Certify and Increase Opportunity.
Be
Govt. Certified Apache Cassandra Professional
Heap and thread monitoring
While Java takes care most of the details of memory and heap management, situations can occur where memory is never reclaimed. This recipe uses two java tools jmap and jhat, to capture a heap dump and examine it.
Steps to complete it
Determine the pid of a running java process
$ ps -ef | grep java
edward 3736 1 1 01:46 pts/0 00:00:06
Use the jmap tool to dump the heap to a file.
$ jmap -dump:file=b 3736
Dumping heap to /home/edward/hpcas/b …
Heap dump file created
Start a jhat web server on 7001 (this defaults to 7000 the cassandra storage port.
$jhat -port 7001 /home/edward/hpcas/b
Chasing references, expect 15 dots……………
Eliminating duplicate references……………
Snapshot resolved.
Started HTTP server on port 7001
Server is ready.
Jhat and jmap allow you to capture and review heap dumps.

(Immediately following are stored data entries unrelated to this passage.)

/-- Make a parked or pending task READY, and wake the monitors of its record. -/
def State.makeReady (s : State) (id : Nat) (w : Option Woke) : State :=
  match s.task? id with
  | none => s
  | some t =>
    if t.doomed then s else
    let s1 := s.readyTask id w
    match t.ident with
    | .ordinary i => s1.noteFut t.vd i s.tasks.length
    | _ => s1

/-- What a task has kept for the instruction at its pc, and the task with another one kept, or without it. -/
def Task.keptHere (t : Task) : Option Kept := t.kept.find? fun k => k.pc = t.ctx.pc && k.mode = t.ctx.mode
def Task.keep (t : Task) (k : Kept) : Task := { t with kept := k :: t.kept.filter fun x => x.mode ≠ k.mode }
def Task.unkeep (t : Task) : Task := { t with kept := t.kept.filter fun x => x.mode ≠ t.ctx.mode }

/-- A wake gives a value to the instruction that waits for it: a popped entry to a QPOP, or to the latch of a port, or the
status of a barrier to a GBAR. -/
def State.give (s : State) (id : Nat) (x : Word) : State :=
  let f (t : Task) : Task := match t.status with
    | .blocked (.pop _ (some n)) => { t with ctx := t.ctx.setPort n { t.ctx.port n with latch := some x } }
    | _ => t.keep { pc := t.ctx.pc, mode := t.ctx.mode, vals := [x] }
  (s.modTask id f).makeReady id none

/-- Make READY every task of the list that is blocked on a wait of this kind. -/
def State.wakeWhere (s : State) (p : Task → Wait → Bool) (w : Option Woke) : State :=
  s.tasks.foldl (fun s x =>
    match x.2.status with
    | .blocked b => if p x.2 b then s.makeReady x.1 w else s
    | _ => s) s

/-- The block that a block goes to when a range of bytes moves to another key. Both keys and the length are multiples of
256. -/
def movedBlock (old new len b : Nat) : Nat :=
  if old / 256 ≤ b ∧ b < (old + len) / 256 then b - old / 256 + new / 256 else b

/-- Armed monitors go with the addresses of a range whose bytes are found at another key. -/
def State.moveArms (s : State) (old new len : Nat) : State :=
  let wait (t : Task) : Task := match t.status with
    | .blocked (.monitor b) => { t with status := .blocked (.monitor (movedBlock old new len b)) }
    | _ => t
  { s with tasks := s.tasks.map fun x => (x.1, wait x.2) }

/-- Errors and armed monitors go with bytes that are moved to another key. -/
def State.moveMarks (s : State) (old new len : Nat) : State :=
  { s.moveArms old new len with errored := s.errored.map (movedBlock old new len) }

/-! ### Writes performed at a home -/

/-- Mark lines of storage tiles live (R144), and whole rewritten lines free of error (R434). -/
def State.touch (s : State) (k : Nat) : State :=
  if 2 ^ 52 ≤ k ∧ k < 2 ^ 53 then
    let n := (k - 2 ^ 52) / 2 ^ 24
    let line := k % 2 ^ 24 / 256
    let t := s.tile n
    if t.role = 2 ∧ ¬ line ∈ t.live then s.setTile n { t with live := line :: t.live } else s
  else if 2 ^ 53 ≤ k ∧ k < 2 ^ 54 then
    let n := (k - 2 ^ 53) / 2 ^ 24
    let line := k % 2 ^ 24 / 256
    let e := s.entry (n / 4096) (n % 4096)
    if e.backed ∧ ¬ line ∈ e.live then s.modEntry (n / 4096) (n % 4096) fun e => { e with live := line :: e.live } else s
  else s

/-- The distinct 256-byte blocks of keys. -/
def blocksOf (l : List (Nat × Byte)) : List Nat := (l.map fun c => c.1 / 256).dedup

/-- Does a write keep a monitor armed: one of the waiter's own device during collapse (R401)? -/
def State.deaf (s : State) (t : Task) : Wait → Bool
  | .monitor _ => (s.vd t.vd).pwr = 4
  | _ => false

/-- Writes of a device itself, which wake none of its own monitors while it collapses (R401). -/
def State.ownWrites (s : State) (vd : Nat) (f : State → State) : State :=
  if (s.vd vd).pwr = 1 then (f (s.modVd vd fun v => { v with pwr := 4 })).modVd vd fun v => { v with pwr := 1 } else f s

/-- Bytes written at their home: memory, live lines, errors and monitors. -/
def State.write (s : State) (cells : List (Nat × Byte)) : State :=
  let s := { s with mem := s.mem.setAll cells }
  (blocksOf cells).foldl (fun s b =>
    let s := s.touch (b * 256)
    let s := if cells.length = 256 then { s with errored := s.errored.filter (· ≠ b) } else s
    s.wakeWhere (fun t w => w.onBlock b && !s.deaf t w) none) s

/-- A range of whole lines becomes zero, as a write of it does. -/
def State.zeroRange (s : State) (k n : Nat) : State :=
  let s : State := { s with mem := s.mem.clear k n, errored := s.errored.filter fun b => !(k / 256 ≤ b && b < (k + n) / 256) }
  (List.range (n / 256)).foldl (fun s i => (s.touch (k + 256 * i)).wakeWhere (fun t w =>
    w.onBlock (k / 256 + i) && !s.deaf t w) none) s

/-- A range is replaced, as writes of all of it do. -/
def State.replaceRange (s : State) (k n : Nat) (cells : List (Nat × Byte)) : State :=
  let s := s.zeroRange k n
  { s with mem := s.mem.setAll cells }

/-- Little-endian doublewords written at their home. -/
def State.writeDword (s : State) (k : Nat) (x : Word) : State := s.write (cellsAt k (toBytes 8 x.toNat))

/-! ### Reads at a home: the future tables lie in memory as their records -/

/-- The device in whose future table a key lies, with the record's index. -/
def State.inTable (s : State) (k : Nat) : Option (Nat × Nat) :=
  match s.vds.find? fun x => x.2.futBase ≤ k && k < x.2.futBase + 64 * x.2.futQuota with
  | some x => some (x.1, (k - x.2.futBase) / 64)
  | none => none

/-- The byte at a key. -/
def State.byteAt (s : State) (k : Nat) : Byte :=
  match s.inTable k with
  | some (v, i) =>
    let o := (k - (s.vd v).futBase) % 64
    BitVec.ofNat 8 ((s.fut v i).dwords.getD (o / 8) 0 / 256 ^ (o % 8))
  | none => s.mem.byte k

def State.readKey (s : State) (k : Nat) : Nat → List Byte
  | 0 => []
  | n + 1 => s.byteAt k :: s.readKey (k + 1) n
def State.dwordAt (s : State) (k : Nat) : Word := BitVec.ofNat 64 (ofBytes (s.readKey k 8))

/-! ### Page tables (R169 to R171) -/

def pteTier (e : Word) : Nat := bvBits e 63 62
def pteRet (e : Word) : Nat := bvBits e 57 56
def pteFrame (e : Word) : Nat := bvBits e 47 16 * 65536
def pteS (e : Word) : Bool := e.getLsbD 6
def pteMs (e : Word) : Bool := e.getLsbD 7
def pteP (e : Word) : Bool := e.getLsbD 8
def pteD (e : Word) : Bool := e.getLsbD 5
def pteA (e : Word) : Bool := e.getLsbD 4
def pteX (e : Word) : Bool := e.getLsbD 3
def pteW (e : Word) : Bool := e.getLsbD 2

This is a valuable tool when chasing down memory leaks or un-explained memory usage.
Tuning Java Heap
Because Cassandra is a database, it spends significant time interacting with the operating system’s I/O infrastructure through the JVM, so a well-tuned Java heap size is important. Cassandra’s default configuration opens the JVM with a heap size that is based on the total amount of system memory:
System Memory | Heap Size |
---|---|
Less than 2GB | 1/2 of system memory |
2GB to 4GB | 1GB |
Greater than 4GB | 1/4 system memory, but not more than 8GB |
General Guidelines
Many users new to Cassandra are tempted to turn up Java heap size too high, which consumes the majority of the underlying system’s RAM. In most cases, increasing the Java heap size is actually detrimental for these reasons:
- In most cases, the capability of Java 6 to gracefully handle garbage collection above 8GB quickly diminishes.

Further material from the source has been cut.